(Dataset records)
§ §
/-- A voice in RELEASE is removed when its step falls below the threshold, and else stays at the new amplitude (R108,
R131, R142). -/
theorem tickWith_slot_of_release (hk : s.slot k = some v) (hs : v.envState = .release) :
    (tickWith cfg s).slot k =
      if F32.lt (releaseStep cfg v.envAmp) c_REL_THRESHOLD then none
      else some { v with envAmp := releaseStep cfg v.envAmp, phase := nextPhase cfg v } := by
  split_ifs with h
  · rw [tickWith_slot_of_some hk, (voiceTick_eq_none (by simp [hs])).2 ⟨hs, h⟩]; rfl
  · have he : envProcess cfg v = ({ v with envAmp := releaseStep cfg v.envAmp }, releaseStep cfg v.envAmp) := by
      rw [envProcess_of_release cfg hs, envReleaseArm, if_neg h]
    exact tickWith_slot_of_active hk he (by simp [hs])

end tick

/-! ### The obligations -/

/-- Settles O10: either branch of the ATTACK arm leaves the voice outside IDLE. -/
theorem tickInAttack : Obligations.TickInAttack := by
  intro s k v hk hs x v'
  have hstep : envProcess Config.cfg v = (v', v'.envAmp) ∧ v'.envState ≠ .idle := by
    rw [envProcess_of_attack _ hs]
    by_cases h : F32.le c_ONE x = true
    · simp only [v', if_pos h]
      exact ⟨if_pos h, by simp⟩
    · simp only [v', if_neg h]
      exact ⟨if_neg h, by simp [hs]⟩
  exact ⟨hstep.1, _, rfl, tickWith_slot_of_active hk hstep.1 hstep.2⟩

/-- Settles O11: either branch of the DECAY arm leaves the voice outside IDLE. -/
theorem tickInDecay : Obligations.TickInDecay := by
  intro s k v hk hs x v'
  have hstep : envProcess Config.cfg v = (v', v'.envAmp) ∧ v'.envState ≠ .idle := by
    rw [envProcess_of_decay _ hs]
    by_cases h : F32.le x Config.cfg.sustain = true
    · simp only [v', if_pos h]
      exact ⟨if_pos h, by simp⟩
    · simp only [v', if_neg h]
      exact ⟨if_neg h, by simp [hs]⟩
  exact ⟨hstep.1, _, rfl, tickWith_slot_of_active hk hstep.1 hstep.2⟩

/-- Settles O12: the SUSTAIN arm leaves the voice as it is. -/
theorem tickInSustain : Obligations.TickInSustain := by
  intro s k v hk hs
  have he := envProcess_of_sustain Config.cfg hs
  exact ⟨he, _, rfl, tickWith_slot_of_active hk he (by simp [hs])⟩

/-- Settles O13, by the RELEASE arm and the removal test. -/
theorem tickInRelease : Obligations.TickInRelease := by
  intro s k v hk hs
  exact ⟨envProcess_of_release _ hs, _, rfl, tickWith_slot_of_release hk hs⟩

/-- Settles O14: ENV_RELEASE by the state before it, ENV_PROCESS by the arm that ran. -/
theorem envelopeTransitions : Obligations.EnvelopeTransitions := by
  intro cfg v
  have hrelease : envRelease v =
      if v.envState = .release ∨ v.envState = .idle then v else { v with envState := .release } := by
    obtain ⟨_, _, _, state, _⟩ := v
    cases state <;> rfl
  refine ⟨rfl, rfl, hrelease, fun h => by simp [envProcess, h, envIdle], fun h => ?_, ?_, ?_⟩
  · rw [envProcess_of_sustain cfg h]
  · rw [hrelease]
    cases h : v.envState <;> simp [h]
  · rcases envProcess_cases cfg v with ⟨e, h⟩ | ⟨e, _, h⟩ | ⟨e, _, h⟩ | ⟨e, _, h⟩ | ⟨e, _, h⟩ | ⟨e, h⟩ | ⟨e, _, h⟩ |
      ⟨e, _, h⟩ <;> rw [h] <;> simp [e]
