/-- Lane state machine, straps, vote (GLB and chapter "Lanes, Sets and the Safe State"). -/
structure Lane where
  /-- GLB.STATE.STATE (4 bits); R607 (18_maintenance_registers.md); reset OFF at no power, 0x1 at power-on (R606). -/
  st : LaneState
  /-- GLB.STATE.SFAULT (8 bits); R606 (18_maintenance_registers.md); reset 0. -/
  sfault : Nat
  /-- SAFE latch (1 bit); R34 (01_lanes_and_sets.md); reset 0. -/
  safeLatch : Bool
  /-- GLB.STATE.SCAUSE (8 bits); R606 (18_maintenance_registers.md); reset 0. -/
  scause : Nat
  /-- GLB.STATE.SMASK (8 bits); R606, R34 (18, 01); reset 0. -/
  smask : Nat
  /-- Time of the first SAFE cause in ns (for the 1 µs mask of R34), and whether the lane was in RUN then; R34 (01_lanes_and_sets.md); reset 0. -/
  safeAt : Nat
  safeRun : Bool
  /-- GLB.STATE.ROLE (2 bits); R15, R606 (01, 18); reset HOLDING code 0b00. -/
  role : Role
  /-- GLB.STRAP.PIN (14 bits); R608 (18_maintenance_registers.md); reset DESIGN CHOICE 0 (entry 4; "Strap": no straps are sampled before RESET_N rises). -/
  pin : BitVec 14
  /-- GLB.STRAP.EFF (14 bits); R608 (18_maintenance_registers.md); reset DESIGN CHOICE 0 (entry 4; "Strap, then image"). -/
  eff : BitVec 14
  /-- GLB.STRAP.ACC (1 bit); R608 (18_maintenance_registers.md); reset 0. -/
  strapAcc : Bool
  /-- Disagreeing strap attempts (5 bits); R454 (14_start_and_configuration.md); reset 0. -/
  strapTry : Nat
  /-- Cause of this start (2 bits); R472 (14_start_and_configuration.md); reset 0 (power-up). -/
  startCause : StartCause
  /-- GLB.ATTN bits 6 to 0 (7 bits); R610 (18_maintenance_registers.md); reset 0. -/
  attn : BitVec 7
  /-- GLB.ATTNEN.SEV (3 bits); R610 (18_maintenance_registers.md); reset 4. -/
  attnSev : Nat
  /-- GLB.ATTNEN.EN (7 bits); R610 (18_maintenance_registers.md); reset 0x01. -/
  attnEn : BitVec 7
  /-- GLB.CTLCMD status (3 bits); R612 (18_maintenance_registers.md); reset 0 idle. -/
  ctl : CmdStatus
  /-- The operation that GLB.CTLCMD reports is a switchover (1 bit; R9 has its final status answer a further abort); R9, R604 (00_scope.md, 18); reset 0. -/
  ctlSw : Bool
  /-- Restart window of 60 s armed (1 bit); R40 (01_lanes_and_sets.md); reset 0. -/
  window : Bool
  /-- Clock in ns at which the restart window was armed (unbounded); R40 (01_lanes_and_sets.md); reset 0. -/
  windowAt : Nat
  /-- Accepted hold command waiting for the next T0 (1 bit); R124 (03_logic_engine.md); reset 0. -/
  holdPend : Bool
  /-- Accepted resume command waiting for the next T0 (1 bit); R479 (14_start_and_configuration.md); reset 0. -/
  resumePend : Bool
  /-- Basic cycle from whose T0 the lane enters PROVE (unbounded, none); R475, R478 (14_start_and_configuration.md); reset none. -/
  proveFrom : Option Nat
  /-- The lane joins (R478) instead of making a set start (1 bit); R478 (14_start_and_configuration.md); reset 0. -/
  joining : Bool
  /-- Consecutive counted PROVE cycles (7 bits); R477 (14_start_and_configuration.md); reset 0. -/
  proveCnt : Nat
  /-- PROVE completed, waits for T0 to enter RUN (1 bit); R25, R477 (01, 14); reset 0. -/
  proved : Bool
  /-- First logic cycle of this lane in RUN (1 bit; flags 0x3_F304, 0x3_F380); R98, R477 (03, 14); reset 0. -/
  firstCycle : Bool
  /-- The first cycle is that of a set start (1 bit; flag 0x3_F304); R98 (03_logic_engine.md); reset 0. -/
  firstOfSet : Bool
  /-- This start followed a qualified restart (1 bit; flag 0x3_F380); R42, R98 (01, 03); reset 0. -/
  restarted : Bool
  /-- The lane has been in HOLD since its last vote (1 bit); R127 (03_logic_engine.md); reset 0. -/
  wasHold : Bool
  /-- Consent declared present on XIN0, XIN1 (2 bits); R23 (01_lanes_and_sets.md); reset 0 (an open XIN declares consent lost, R629). -/
  cons0 : Bool
  cons1 : Bool
  /-- Consent withdrawn from the first, second peer (2 bits); R30 (01_lanes_and_sets.md); reset 0. -/
  withdrawn0 : Bool
  withdrawn1 : Bool
  /-- Implicated unit of an exclusion (none while not excluded for a fault); R27, R567 (01, 17); reset none. -/
  implicated : Option FaultUnit
  /-- The exclusion's fault was GATHMIS: LGE memory implicated as well (1 bit); R187, R567 (05, 17); reset 0. -/
  implicatedMem : Bool
  /-- Exclusion classed lasting (1 bit); R33, R568 (01, 17); reset 0. -/
  lasting : Bool
  /-- The withdrawal is a planned exclusion (1 bit); R569 (17_clocks_reset_selftest.md); reset 0. -/
  planned : Bool
  /-- Reintegration requested (1 bit); R31 (01_lanes_and_sets.md); reset 0. -/
  reintReq : Bool
  /-- State transfer applied; the lane computes without voting under R32 (1 bit); R32 (01_lanes_and_sets.md); reset 0. -/
  computing : Bool
  /-- Consecutive equal cycles of R32 (7 bits); R32 (01_lanes_and_sets.md); reset 0. -/
  confirmCnt : Nat
  /-- Consecutive logic cycles in which one peer reported this lane (2 bits); R28 (01_lanes_and_sets.md); reset 0. -/
  reportCnt : Nat
  /-- Reports of this lane received from the first, second peer in this logic cycle (2 bits); R27, R28 (01); reset 0. -/
  rep0 : Bool
  rep1 : Bool
  /-- The output agreement of this cycle decided to commit (1 bit); R26 (01_lanes_and_sets.md); reset 0. -/
  commitOk : Bool
  /-- T0 of the logic cycle whose T_commit is still due (ns of cluster time, none); with C = L it is so past the next T0; R53, R69 (02); reset none. -/
  commitDue : Option Nat
  /-- Outputs of the last commit are being driven (1 bit): a driving role committed; R15, R217 (01, 06); reset 0. -/
  driving : Bool
  /-- Standby comparison: own outputs equalled the holding set's in the last logic cycle (1 bit; OUTCMP); R47 (01); reset 0. -/
  outcmp : Bool
  /-- An agreed holding-set input image was received for the current logic cycle (1 bit; INAGR); R47 (01); reset 0. -/
  inagr : Bool
  /-- Mirror stream applied with no backlog (1 bit; MIRR); R47 (01); reset 0. -/
  mirr : Bool
  /-- Rolling refresh slices applied since RUN or admission (64 bits, one for each; REFR when all are); R47, R44 (01); reset 0. -/
  refr : W64
  /-- Basic cycles in a row in which the own set's standby or shadow partner was healthy (unbounded); R48 (01); reset 0. -/
  otherHealthy : Nat
  /-- Basic cycles in a row in which the own set was healthy as a standby set (unbounded); R48, R49 (01); reset 0. -/
  ownHealthy : Nat
  /-- Consecutive basic cycles with fewer than two voting holding lanes seen (2 bits); R49 (01); reset 0. -/
  holdersMissing : Nat
  /-- Pending switchover or handover (none); R49, R497 (01, 15); reset none. -/
  switch : Option Switch
  /-- SUP halted (1 bit); R555, R556 (17_clocks_reset_selftest.md); reset 0. -/
  supHalted : Bool
  /-- Basic cycles since TIMEV rose in INTEGRATE of a lane loaded from SHADOW, digest vote undecided (1 bit); R493 (15); reset 0. -/
  digestDue : Bool
  /-- The lane was found to hold another image than its set's voting lanes, and recorded it (1 bit); R494 (15); reset 0. -/
  joinRefused : Bool
  deriving DecidableEq, Repr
§ §
▸ **EXERCISE OBJECTIVE**
Could you transcribe the entries exactly, from the first line through the line containing "if F32.lt (releaseStep", and give nothing more?

▸ **EXERCISE SOLUTION**
/-- A voice in RELEASE is removed when its step falls below the threshold, and else stays at the new amplitude (R108,
R131, R142). -/
theorem tickWith_slot_of_release (hk : s.slot k = some v) (hs : v.envState = .release) :
    (tickWith cfg s).slot k =
      if F32.lt (releaseStep cfg v.envAmp) c_REL_THRESHOLD then none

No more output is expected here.